The gist of the above provision is the granting of a discretion to the Chief Judge on whether to order the transfer of a matter from one Judge to the other or from a Judicial Division to the other or vice versa. However, in order to emphasise the fact this power of transfer by the Chief Judge is a matter of discretion and an Administrative act, s.77 of the Law provides inter alia thus:-
“No appeal shall subject to the provisions of section 36 lie from any order of transfer made under section 71, 72 73 74 or 76.”
It is important to note that section 36 of the High court Law deals with the reference of matters of jurisdiction of the High court and Sharia court of Appeal to the court of Appeal for resolution in case of dispute as to which of the two courts, had jurisdiction on any issue. However, it is clear from the entire gamut of the High court Law that there are no legal fetters in the discretionary powers of the Chief Judge on the issue of transferring or ordering the hearing of any matter in any Judicial Division within the state once such power is based on legal principles. See Enoghere Onogitere & ors supra. The provisions of section 234 and 236 of the 1979 establishing one High court for each state of the Federation is clear notwithstanding the creation of judicial division in each state. It is my view that there is nothing in the above quoted provision of the High court Law inconsistent with any of the constitutional provisions. Thus once sections 72,73 and 76 of the High court Law are given their ordinary interpretation and meaning as directed by the Supreme court in Toriola v Williams (1982) 7 SC 27 pp 46 48 Board of custom & Excise v Barau (1982) 10 SC 48 pp 127 – 129 Awolowo V Shagari (1979) 6-7 SC 51 pp 63-64.

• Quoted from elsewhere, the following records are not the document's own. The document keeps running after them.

-- ==== Sys2Proof/Machine/Launch.lean ====
section
/-! DEFINITION. Launches (02 R40 to R43, 21 R395 to R397), the end of a gang (R398), pre-emption and resume (07 R143 to R145, 14
R265), and multi-chip launches (21 R399). -/

namespace Sys2Proof.Machine

open Sys2Proof

/-! ## The body of a LAUNCH (21 R393, R395) -/

/-- A field that may be absent. -/
def given (n : Nat) : Option Nat := if n = 2 ^ 64 - 1 then none else some n

/-- Where the context entries begin. -/
def ctxStart (chips : Nat) : Nat := if 1 < chips then 64 + 16 * chips else 64

/-- The launch that a body describes. -/
def launchOf (sender id : Nat) (body : List Byte) : Launch :=
  let f := fieldAt body
  let start := ctxStart (f 12 1)
  { gang := 0, state := .queued, sender := sender, id := id, domain := f 10 1, prio := f 5 1, place := f 2 1, count := f 0 2,
    pair := f 3 1 == 1, msplit := f 4 1, chunklim := f 6 2, stack := f 8 2, argw := f 11 1 == 1, handle := f 16 8,
    entry := f 24 8, args := given (f 32 8), timeout := f 40 8, dqlog := f 13 1, ctxmap := given (f 48 8),
    ctxs := (List.range (f 14 1)).map fun i => (f (start + 264 * i) 1, (body.drop (start + 264 * i + 8)).take 256)
    chips := if 1 < f 12 1 then
        (List.range (f 12 1)).map fun i => (f (64 + 16 * i) 1 % 64, f (66 + 16 * i) 2, f (72 + 16 * i) 8)
      else []
    deadline := f 56 8, cores := [], held := [], start := 0, stamp := none, coordinator := false, readies := [],
    lost := false, killed := false, saved := [], featva := 0 }

/-- The cores of a unit of place (21 R397), a pair counting once. -/
def unitLimit (place : Nat) (pair : Bool) : Nat :=
  let n := [1, 4, 128].getD place 1024
  if pair then n / 2 else n

/-- A context record with its domain and gang filled in (21 R393). -/
def fillRecord (dom gang : Nat) (r : List Byte) : List Byte :=
  r.take 2 ++ bytesOfNat 1 dom ++ (r.drop 3).take 3 ++ bytesOfNat 2 gang ++ r.drop 8

/-- The first field out of range, by its offset in the body (21 R397 step 2). -/
def State.launchBad (s : State) (body : List Byte) : Option Nat :=
  let f := fieldAt body
  let l := launchOf 0 0 body
  let limit := unitLimit l.place l.pair
  let chips := f 12 1
  let start := ctxStart chips
  let known (p : Nat) : Bool := p == s.bindery.package || s.bindery.peers.any (·.1 == p)
  let fixed : List (Nat × Bool) :=
    [(0, decide (l.count < 1) || (decide (limit < l.count) && !(l.pair && l.place == 0))),
     (2, decide (3 < l.place) || (l.pair && l.place == 0)), (3, decide (1 < f 3 1)), (4, decide (6 < l.msplit)),
     (5, decide (3 < l.prio)), (6, decide (l.chunklim < 16) || decide (256 < l.chunklim)),
     (8, decide (l.stack < 256) || decide (16384 < l.stack) || l.stack % 256 != 0), (11, decide (1 < f 11 1)),
     (12, decide (chips < 1) || decide (64 < chips)), (13, decide (l.dqlog < 8) || decide (20 < l.dqlog)),
     (14, decide (body.length < start + 264 * f 14 1)),
     (40, decide (l.timeout < 1000) || decide (3600000000 < l.timeout)),
     (48, match l.ctxmap with
       | some m => m % 8 != 0 || l.args.isNone
       | none => false),
     (56, chips == 1 && l.deadline != 0)]
  let chipBad : List (Nat × Bool) := l.chips.zipIdx.map fun c =>
    (64 + 16 * c.2, !known c.1.1 || (c.2 == 0 && c.1.1 != s.bindery.package) || decide (c.1.2.1 < 1) || decide (limit < c.1.2.1))
  match (fixed ++ chipBad).find? (·.2) with
  | some x => some x.1
  | none => l.ctxs.zipIdx.findSome? fun c =>
    let at_ := start + 264 * c.2
    let r := fillRecord l.domain 1 c.1.2
    if 8 ≤ c.1.1 then some at_
    else (ctxRecordBad ((homeDie (fieldAt r 16 8)).getD 0) r).map (at_ + 8 + ·)

/-- The loaded object of a handle. -/
def State.object (s : State) (h : Nat) : Option Obj := s.bindery.objects.find? fun o => o.handle == h

/-- Steps 3 and 4 of 21 R397, and what a launch asks of its object: a status and an offset. -/
def State.objectStop (s : State) (l : Launch) : Option (Nat × Nat) :=
  match s.object l.handle with
  | none => some (5, 0)
  | some o =>
    let room := o.datalen - l.args.getD 0
    if l.msplit * 65536 < o.scratch.length + 4 * l.stack + 4096 then some (1, 4)
    else if !o.records.contains l.entry then some (1, 24)
    else match l.args with
      | none => none
      | some a =>
        if o.datalen < a ∨ !exactBounds (o.datava + a) (o.datava + o.datalen) then some (1, 32)
        else match l.ctxmap with
          | some m => if room < m + 8 * l.ctxs.length then some (1, 48) else none
          | none => none

/-! ## Cores and contexts (21 R396, R397) -/

/-- A core that is free, or whose gang is about to leave it. -/
def State.coreFree (s : State) (gone : List Nat) (cid : Nat) : Bool :=
  !(s.die (dieOfCore cid)).fenced &&
    match (s.core cid).gang with
    | none => true
    | some g => gone.contains g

It will be obvious that the appellant cannot appeal against the valid exercise of the Chief Judges power of transfer under S 73 of the Law. The finding of the learned trial Judge on this contained on page 16 of the records went as follows:
“The power to assign or direct cases to the judges or Judicial divisions is vested in the Honourable Chief Judge and this power has been duly exercised in transferring the matter to Omuaran.”
Since the appellant has not appealed against this finding of fact, it shows that the Honourable Chief Judge had validly exercised his discretion pursuant to provisions of section 72 73 and 76 of the law and I so hold. In the circumstance any appeal based on the valid exercise of the Honourable Chief Judge’s power is conceived and I so hold.
In the result this appeal fails as it lacks merit. It is accordingly dismissed. suit No KWA/12/88 is hereby remitted for trial at the Omuaran Judicial Division as ordered by the Chief Judge of Kwara State. Since this is a (1988) suit accelerated hearing of this matter on a day to day basis immediately after commencement is hereby ordered. Costs of N500.00 is hereby awarded in favour of the respondent.
Cases referred to in the judgment:
Ariori v Elemo (1983) 1 SCM;R 1
Awolowo v Shagari (1979) 6 – 7 SC 51
Balogun v Labiran (1988) 3 NWLR (pt 80) 66
Board of Customs v Barau (1982) 10 S C 48
Bronik Motors Ltd v Wema Bank Ltd (1983) 1 SCNLR 296
Egbo v Laguma (1988) 3 NWLR (pt 80) 109
Enekebe v Enekebe (1964) 1 All NLR 102
Kudoro v Alaka (1956) SCNLR 255
Madukolu v Nkemdilim (1962) 2 SCNLR 341
Nwuzoke v State (1988) 1 NWLR (pt 72) 529
Onagoruwa v State (1992) 5 NWLR (pt 244) 713
Onogitere v Itietie (1972) All NLR (pt 2) 147
Qua Steel products Ltd v Bassey (1992) 5 NWLR (pt 239) 67
Toriola v Williams (1982) 7 SC 27
Ukpai v Okoro (1983) 2 SCNLR 380
Western Steel Works Ltd v Iron & Steel Workers Union of Nig. (1989) 1 NWLR (pt 49) 284.